I have found it depends very much on the lurcher.  Some have got such a high prey drive they will never be 100% reliable, while others less highly obsessive and of a more biddable make-up can be trained effectively.  All you can do is do what Druid has done, go through the training detailed in Total Recall by Pippa Mattinson and hope you have one of the easier ones.  I have three lurchers, one has great recall and can be stopped if told to wait before 'take off ' when prey is spotted, the second one can sometimes be recalled perfectly and at other times not at all, and the third one is only ever off lead in enclosed spaces (where she has great recall!) as her mindset is such that the slightest sound, smell or movement triggers a chase and a strike in a split second, and she does not care what it is either. 

Agility, flyball, anything to expend the dog's energy and channel it would be beneficial anyway and would increase the bond and understanding between you and help the dog focus on you.


----------



## Clodagh (4 December 2017)

I'm afriad I have never met anything with saluki in it to be 100%. Lovely dogs, but the only one they are accountable to is themselves.


----------



## Fools Motto (4 December 2017)

My late grandmother who used to breed whippets tied young onto old, to stop young getting any fancy ideas of ''going hunting!''.  Basically paired them up, old have good manners, young learn from it. It seemed to work.
(Are hounds coupled still now?)


----------



## {97702} (4 December 2017)

Fools Motto said:



			My late grandmother who used to breed whippets tied young onto old, to stop young getting any fancy ideas of ''going hunting!''.  Basically paired them up, old have good manners, young learn from it. It seemed to work.
(Are hounds coupled still now?)
		
Click to expand...

Now there is an idea - Amy is 100% with her recall......


----------



## The Fuzzy Furry (4 December 2017)

Fools Motto said:



			My late grandmother who used to breed whippets tied young onto old, to stop young getting any fancy ideas of ''going hunting!''.  Basically paired them up, old have good manners, young learn from it. It seemed to work.
(Are hounds coupled still now?)
		
Click to expand...

I've done that a few times with lurchers (one a huge iwh x dh) tied on a long line to either my gsd or rottie.
On the whole it worked v well for training, especially up in my top fields. 
Mother had a number of dh crosses as well as a mandatory collie over the years, usually 3 dogs at a time.....so with mine we had 6 or 7 at a time for about 20 yrs or so at the yard.


----------



## SusieT (4 December 2017)

Im afraid you need to face the fact that allowing her to be free to play with any dog you meet i.e. those that may or may not appreciate it is not fair on other owners nor is it going to help your control. I'd join a local doggy club or similar, there are often fun groups for dogs - or consider taking up canicross or similar.
And hire secure areas or go to areas where no other dogs are likely to let her off


----------



## honetpot (4 December 2017)

I have had two, one as a rescue and one from a pup, and neither could be relied upon.
  The one that I have had from a pup is X deerhound, so is large and seeing him bounding up scars the **** out of people.

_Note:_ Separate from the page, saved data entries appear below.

-- ==== Sys2Proof/Laws/Ops.lean ====
section
/-! SUPPORT. One lemma for each shared operation that says which blocks of State it leaves as they are, and what the
operations on the report queue make of it. -/

set_option linter.all false

namespace Sys2Proof.Machine

/-- A fold keeps what each of its steps keeps. -/
theorem foldl_keeps {α β γ : Type} (p : α → β) (f : α → γ → α) (h : ∀ a x, p (f a x) = p a) (l : List γ) (a : α) :
    p (l.foldl f a) = p a := by
  induction l generalizing a with
  | nil => rfl
  | cons x xs ih => rw [List.foldl_cons, ih, h]

/-! ### The report queue and requests -/

@[simp] theorem whenRunning_held (s : State) (f : State → State) (h : s.resetHeld = true) : whenRunning s f = .next s := by
  simp [whenRunning, h]

@[simp] theorem whenRunning_running (s : State) (f : State → State) (h : s.resetHeld = false) :
    whenRunning s f = .next (f s) := by simp [whenRunning, h]

/-- Every command but POWER_ON answers a next state. -/
theorem whenRunning_next (s : State) (f : State → State) : ∃ t, whenRunning s f = .next t := by
  unfold whenRunning; split <;> exact ⟨_, rfl⟩

/-- `State.countPort` changes `ports` alone. -/
@[simp] theorem State.countPort_frame (s : State) (seg : Seg) (f : SegCounters → SegCounters) :
    (State.countPort s seg f).stations = s.stations ∧ (State.countPort s seg f).lanes = s.lanes ∧ (State.countPort s seg f).pool = s.pool ∧
    (State.countPort s seg f).visitCounter = s.visitCounter ∧ (State.countPort s seg f).lastServed = s.lastServed ∧ (State.countPort s seg f).cache = s.cache ∧
    (State.countPort s seg f).slot = s.slot ∧ (State.countPort s seg f).check = s.check ∧ (State.countPort s seg f).dest = s.dest ∧
    (State.countPort s seg f).signs = s.signs ∧ (State.countPort s seg f).uplink = s.uplink ∧ (State.countPort s seg f).params = s.params ∧
    (State.countPort s seg f).resetHeld = s.resetHeld ∧ (State.countPort s seg f).pending = s.pending ∧ (∀ ix_ : StationIx, (State.countPort s seg f).station ix_ = s.station ix_) ∧
    (∀ lane_ : LaneId, (State.countPort s seg f).lane lane_ = s.lane lane_) ∧ (∀ ctx_ : CtxId, (State.countPort s seg f).ctx ctx_ = s.ctx ctx_) := by
  unfold State.countPort
  first
  | (simp [State.port, State.station, State.lane, State.ctx]; done)
  | ((repeat' split) <;> (simp [State.port, State.station, State.lane, State.ctx]; done))
  | (dsimp only
     and_intros <;> intros <;> (repeat' split) <;> simp [State.port, State.station, State.lane, State.ctx])

/-- `State.countLane` changes `lanes` alone. -/
@[simp] theorem State.countLane_frame (s : State) (l : LaneId) (f : LaneCounters → LaneCounters) :
    (State.countLane s l f).ports = s.ports ∧ (State.countLane s l f).stations = s.stations ∧ (State.countLane s l f).pool = s.pool ∧
    (State.countLane s l f).visitCounter = s.visitCounter ∧ (State.countLane s l f).lastServed = s.lastServed ∧ (State.countLane s l f).cache = s.cache ∧
    (State.countLane s l f).slot = s.slot ∧ (State.countLane s l f).check = s.check ∧ (State.countLane s l f).dest = s.dest ∧
    (State.countLane s l f).signs = s.signs ∧ (State.countLane s l f).uplink = s.uplink ∧ (State.countLane s l f).params = s.params ∧
    (State.countLane s l f).resetHeld = s.resetHeld ∧ (State.countLane s l f).pending = s.pending ∧ (∀ seg_ : Seg, (State.countLane s l f).port seg_ = s.port seg_) ∧
    (∀ ix_ : StationIx, (State.countLane s l f).station ix_ = s.station ix_) ∧ (∀ ctx_ : CtxId, (State.countLane s l f).ctx ctx_ = s.ctx ctx_) := by
  unfold State.countLane
  first
  | (simp [State.port, State.station, State.lane, State.ctx]; done)
  | ((repeat' split) <;> (simp [State.port, State.station, State.lane, State.ctx]; done))
  | (dsimp only
     and_intros <;> intros <;> (repeat' split) <;> simp [State.port, State.station, State.lane, State.ctx])

/-- `State.countCache` changes `cache` alone. -/
@[simp] theorem State.countCache_frame (s : State) (f : CacheCounters → CacheCounters) :
    (State.countCache s f).ports = s.ports ∧ (State.countCache s f).stations = s.stations ∧ (State.countCache s f).lanes = s.lanes ∧
    (State.countCache s f).pool = s.pool ∧ (State.countCache s f).visitCounter = s.visitCounter ∧ (State.countCache s f).lastServed = s.lastServed ∧
    (State.countCache s f).slot = s.slot ∧ (State.countCache s f).check = s.check ∧ (State.countCache s f).dest = s.dest ∧
    (State.countCache s f).signs = s.signs ∧ (State.countCache s f).uplink = s.uplink ∧ (State.countCache s f).params = s.params ∧
    (State.countCache s f).resetHeld = s.resetHeld ∧ (State.countCache s f).pending = s.pending ∧ (∀ seg_ : Seg, (State.countCache s f).port seg_ = s.port seg_) ∧
    (∀ ix_ : StationIx, (State.countCache s f).station ix_ = s.station ix_) ∧ (∀ lane_ : LaneId, (State.countCache s f).lane lane_ = s.lane lane_) ∧ (∀ ctx_ : CtxId, (State.countCache s f).ctx ctx_ = s.ctx ctx_) := by
  unfold State.countCache
  first
  | (simp [State.port, State.station, State.lane, State.ctx]; done)
  | ((repeat' split) <;> (simp [State.port, State.station, State.lane, State.ctx]; done))
  | (dsimp only
     and_intros <;> intros <;> (repeat' split) <;> simp [State.port, State.station, State.lane, State.ctx])

/-- `State.countSlot` changes `slot` alone. -/
@[simp] theorem State.countSlot_frame (s : State) (f : SlotCounters → SlotCounters) :
    (State.countSlot s f).ports = s.ports ∧ (State.countSlot s f).stations = s.stations ∧ (State.countSlot s f).lanes = s.lanes ∧
    (State.countSlot s f).pool = s.pool ∧ (State.countSlot s f).visitCounter = s.visitCounter ∧ (State.countSlot s f).lastServed = s.lastServed ∧
    (State.countSlot s f).cache = s.cache ∧ (State.countSlot s f).check = s.check ∧ (State.countSlot s f).dest = s.dest ∧
    (State.countSlot s f).signs = s.signs ∧ (State.countSlot s f).uplink = s.uplink ∧ (State.countSlot s f).params = s.params ∧
    (State.countSlot s f).resetHeld = s.resetHeld ∧ (State.countSlot s f).pending = s.pending ∧ (∀ seg_ : Seg, (State.countSlot s f).port seg_ = s.port seg_) ∧
    (∀ ix_ : StationIx, (State.countSlot s f).station ix_ = s.station ix_) ∧ (∀ lane_ : LaneId, (State.countSlot s f).lane lane_ = s.lane lane_) ∧ (∀ ctx_ : CtxId, (State.countSlot s f).ctx ctx_ = s.ctx ctx_) := by
  unfold State.countSlot
  first
  | (simp [State.port, State.station, State.lane, State.ctx]; done)
  | ((repeat' split) <;> (simp [State.port, State.station, State.lane, State.ctx]; done))
  | (dsimp only
     and_intros <;> intros <;> (repeat' split) <;> simp [State.port, State.station, State.lane, State.ctx])

/-- `State.countCheck` changes `check` alone. -/
@[simp] theorem State.countCheck_frame (s : State) (f : CheckCounters → CheckCounters) :
    (State.countCheck s f).ports = s.ports ∧ (State.countCheck s f).stations = s.stations ∧ (State.countCheck s f).lanes = s.lanes ∧
    (State.countCheck s f).pool = s.pool ∧ (State.countCheck s f).visitCounter = s.visitCounter ∧ (State.countCheck s f).lastServed = s.lastServed ∧
    (State.countCheck s f).cache = s.cache ∧ (State.countCheck s f).slot = s.slot ∧ (State.countCheck s f).dest = s.dest ∧
    (State.countCheck s f).signs = s.signs ∧ (State.countCheck s f).uplink = s.uplink ∧ (State.countCheck s f).params = s.params ∧
    (State.countCheck s f).resetHeld = s.resetHeld ∧ (State.countCheck s f).pending = s.pending ∧ (∀ seg_ : Seg, (State.countCheck s f).port seg_ = s.port seg_) ∧
    (∀ ix_ : StationIx, (State.countCheck s f).station ix_ = s.station ix_) ∧ (∀ lane_ : LaneId, (State.countCheck s f).lane lane_ = s.lane lane_) ∧ (∀ ctx_ : CtxId, (State.countCheck s f).ctx ctx_ = s.ctx ctx_) := by
  unfold State.countCheck
  first
  | (simp [State.port, State.station, State.lane, State.ctx]; done)
  | ((repeat' split) <;> (simp [State.port, State.station, State.lane, State.ctx]; done))
  | (dsimp only
     and_intros <;> intros <;> (repeat' split) <;> simp [State.port, State.station, State.lane, State.ctx])

/-- `State.countDest` changes `dest` alone. -/
@[simp] theorem State.countDest_frame (s : State) (f : DestCounters → DestCounters) :
    (State.countDest s f).ports = s.ports ∧ (State.countDest s f).stations = s.stations ∧ (State.countDest s f).lanes = s.lanes ∧
    (State.countDest s f).pool = s.pool ∧ (State.countDest s f).visitCounter = s.visitCounter ∧ (State.countDest s f).lastServed = s.lastServed ∧
    (State.countDest s f).cache = s.cache ∧ (State.countDest s f).slot = s.slot ∧ (State.countDest s f).check = s.check ∧
    (State.countDest s f).signs = s.signs ∧ (State.countDest s f).uplink = s.uplink ∧ (State.countDest s f).params = s.params ∧
    (State.countDest s f).resetHeld = s.resetHeld ∧ (State.countDest s f).pending = s.pending ∧ (∀ seg_ : Seg, (State.countDest s f).port seg_ = s.port seg_) ∧
    (∀ ix_ : StationIx, (State.countDest s f).station ix_ = s.station ix_) ∧ (∀ lane_ : LaneId, (State.countDest s f).lane lane_ = s.lane lane_) ∧ (∀ ctx_ : CtxId, (State.countDest s f).ctx ctx_ = s.ctx ctx_) := by
  unfold State.countDest
  first
  | (simp [State.port, State.station, State.lane, State.ctx]; done)
  | ((repeat' split) <;> (simp [State.port, State.station, State.lane, State.ctx]; done))
  | (dsimp only
     and_intros <;> intros <;> (repeat' split) <;> simp [State.port, State.station, State.lane, State.ctx])

/-- `State.countSigns` changes `signs` alone. -/
@[simp] theorem State.countSigns_frame (s : State) (f : SignCounters → SignCounters) :
    (State.countSigns s f).ports = s.ports ∧ (State.countSigns s f).stations = s.stations ∧ (State.countSigns s f).lanes = s.lanes ∧
    (State.countSigns s f).pool = s.pool ∧ (State.countSigns s f).visitCounter = s.visitCounter ∧ (State.countSigns s f).lastServed = s.lastServed ∧
    (State.countSigns s f).cache = s.cache ∧ (State.countSigns s f).slot = s.slot ∧ (State.countSigns s f).check = s.check ∧
    (State.countSigns s f).dest = s.dest ∧ (State.countSigns s f).uplink = s.uplink ∧ (State.countSigns s f).params = s.params ∧
    (State.countSigns s f).resetHeld = s.resetHeld ∧ (State.countSigns s f).pending = s.pending ∧ (∀ seg_ : Seg, (State.countSigns s f).port seg_ = s.port seg_) ∧
    (∀ ix_ : StationIx, (State.countSigns s f).station ix_ = s.station ix_) ∧ (∀ lane_ : LaneId, (State.countSigns s f).lane lane_ = s.lane lane_) ∧ (∀ ctx_ : CtxId, (State.countSigns s f).ctx ctx_ = s.ctx ctx_) := by
  unfold State.countSigns
  first
  | (simp [State.port, State.station, State.lane, State.ctx]; done)
  | ((repeat' split) <;> (simp [State.port, State.station, State.lane, State.ctx]; done))
  | (dsimp only
     and_intros <;> intros <;> (repeat' split) <;> simp [State.port, State.station, State.lane, State.ctx])

/-- `State.countUplink` changes `uplink` alone. -/
@[simp] theorem State.countUplink_frame (s : State) (f : UplinkCounters → UplinkCounters) :
    (State.countUplink s f).ports = s.ports ∧ (State.countUplink s f).stations = s.stations ∧ (State.countUplink s f).lanes = s.lanes ∧
    (State.countUplink s f).pool = s.pool ∧ (State.countUplink s f).visitCounter = s.visitCounter ∧ (State.countUplink s f).lastServed = s.lastServed ∧
    (State.countUplink s f).cache = s.cache ∧ (State.countUplink s f).slot = s.slot ∧ (State.countUplink s f).check = s.check ∧
    (State.countUplink s f).dest = s.dest ∧ (State.countUplink s f).signs = s.signs ∧ (State.countUplink s f).params = s.params ∧
    (State.countUplink s f).resetHeld = s.resetHeld ∧ (State.countUplink s f).pending = s.pending ∧ (∀ seg_ : Seg, (State.countUplink s f).port seg_ = s.port seg_) ∧
    (∀ ix_ : StationIx, (State.countUplink s f).station ix_ = s.station ix_) ∧ (∀ lane_ : LaneId, (State.countUplink s f).lane lane_ = s.lane lane_) ∧ (∀ ctx_ : CtxId, (State.countUplink s f).ctx ctx_ = s.ctx ctx_) := by
  unfold State.countUplink
  first
  | (simp [State.port, State.station, State.lane, State.ctx]; done)
  | ((repeat' split) <;> (simp [State.port, State.station, State.lane, State.ctx]; done))
  | (dsimp only
     and_intros <;> intros <;> (repeat' split) <;> simp [State.port, State.station, State.lane, State.ctx])

/-- `State.offerB` changes `uplink` alone. -/
@[simp] theorem State.offerB_frame (s : State) (q : Report) :
    (State.offerB s q).ports = s.ports ∧ (State.offerB s q).stations = s.stations ∧ (State.offerB s q).lanes = s.lanes ∧
    (State.offerB s q).pool = s.pool ∧ (State.offerB s q).visitCounter = s.visitCounter ∧ (State.offerB s q).lastServed = s.lastServed ∧
    (State.offerB s q).cache = s.cache ∧ (State.offerB s q).slot = s.slot ∧ (State.offerB s q).check = s.check ∧
    (State.offerB s q).dest = s.dest ∧ (State.offerB s q).signs = s.signs ∧ (State.offerB s q).params = s.params ∧
    (State.offerB s q).resetHeld = s.resetHeld ∧ (State.offerB s q).pending = s.pending ∧ (∀ seg_ : Seg, (State.offerB s q).port seg_ = s.port seg_) ∧
    (∀ ix_ : StationIx, (State.offerB s q).station ix_ = s.station ix_) ∧ (∀ lane_ : LaneId, (State.offerB s q).lane lane_ = s.lane lane_) ∧ (∀ ctx_ : CtxId, (State.offerB s q).ctx ctx_ = s.ctx ctx_) := by
  unfold State.offerB
  first
  | (simp [State.port, State.station, State.lane, State.ctx]; done)
  | ((repeat' split) <;> (simp [State.port, State.station, State.lane, State.ctx]; done))
  | (dsimp only
     and_intros <;> intros <;> (repeat' split) <;> simp [State.port, State.station, State.lane, State.ctx])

He is fairly obedient most of the time, as he is lazy, but in hare type situations you just have to be one step a head. His anchor is my other dog, and if I lose him I call her and he thinks he is missing something and comes.
   Even at nearly eight he will still jump up at people with excitement, friends who have sometimes offered to have them when we are away for the weekend have no idea how far and fast they can go in about 30 seconds. Our garden is well fenced and then we have an outside fence as well.
  We have five cats and neither lurcher has ever chased them, they are cowards and hate pain so one good scrap at close quarters has warned them off, even with food. Its funny to see an under sized Siamese bully two very large dogs.


----------



## paisley (5 December 2017)

Having gone through all the items on your list to improve my whippets recall, its time to ask yourself ' Am I less or more interesting than the other dogs/rabbits?' out on walks . I was lucky in that he would panic if I hid somewhere.

The other thing I found to be useful was teaching 'wait', based on the notion that stopping them from scampering off would solve the little treasures refusal to come back. 

So, if you can get a solid response doing this, you could get her to sit as well, and hopefully get a better attention span for the other times. Mine would eventually stop dead about 100m ahead and not budge till I caught up with him.


----------



## CMcC (5 December 2017)

OP I have almost exactly the same story:

Battersea Greyhound/Saluki, can to me after being in the Home with a very badly broken leg. Had definitely been used for coursing. Was very nervous of people.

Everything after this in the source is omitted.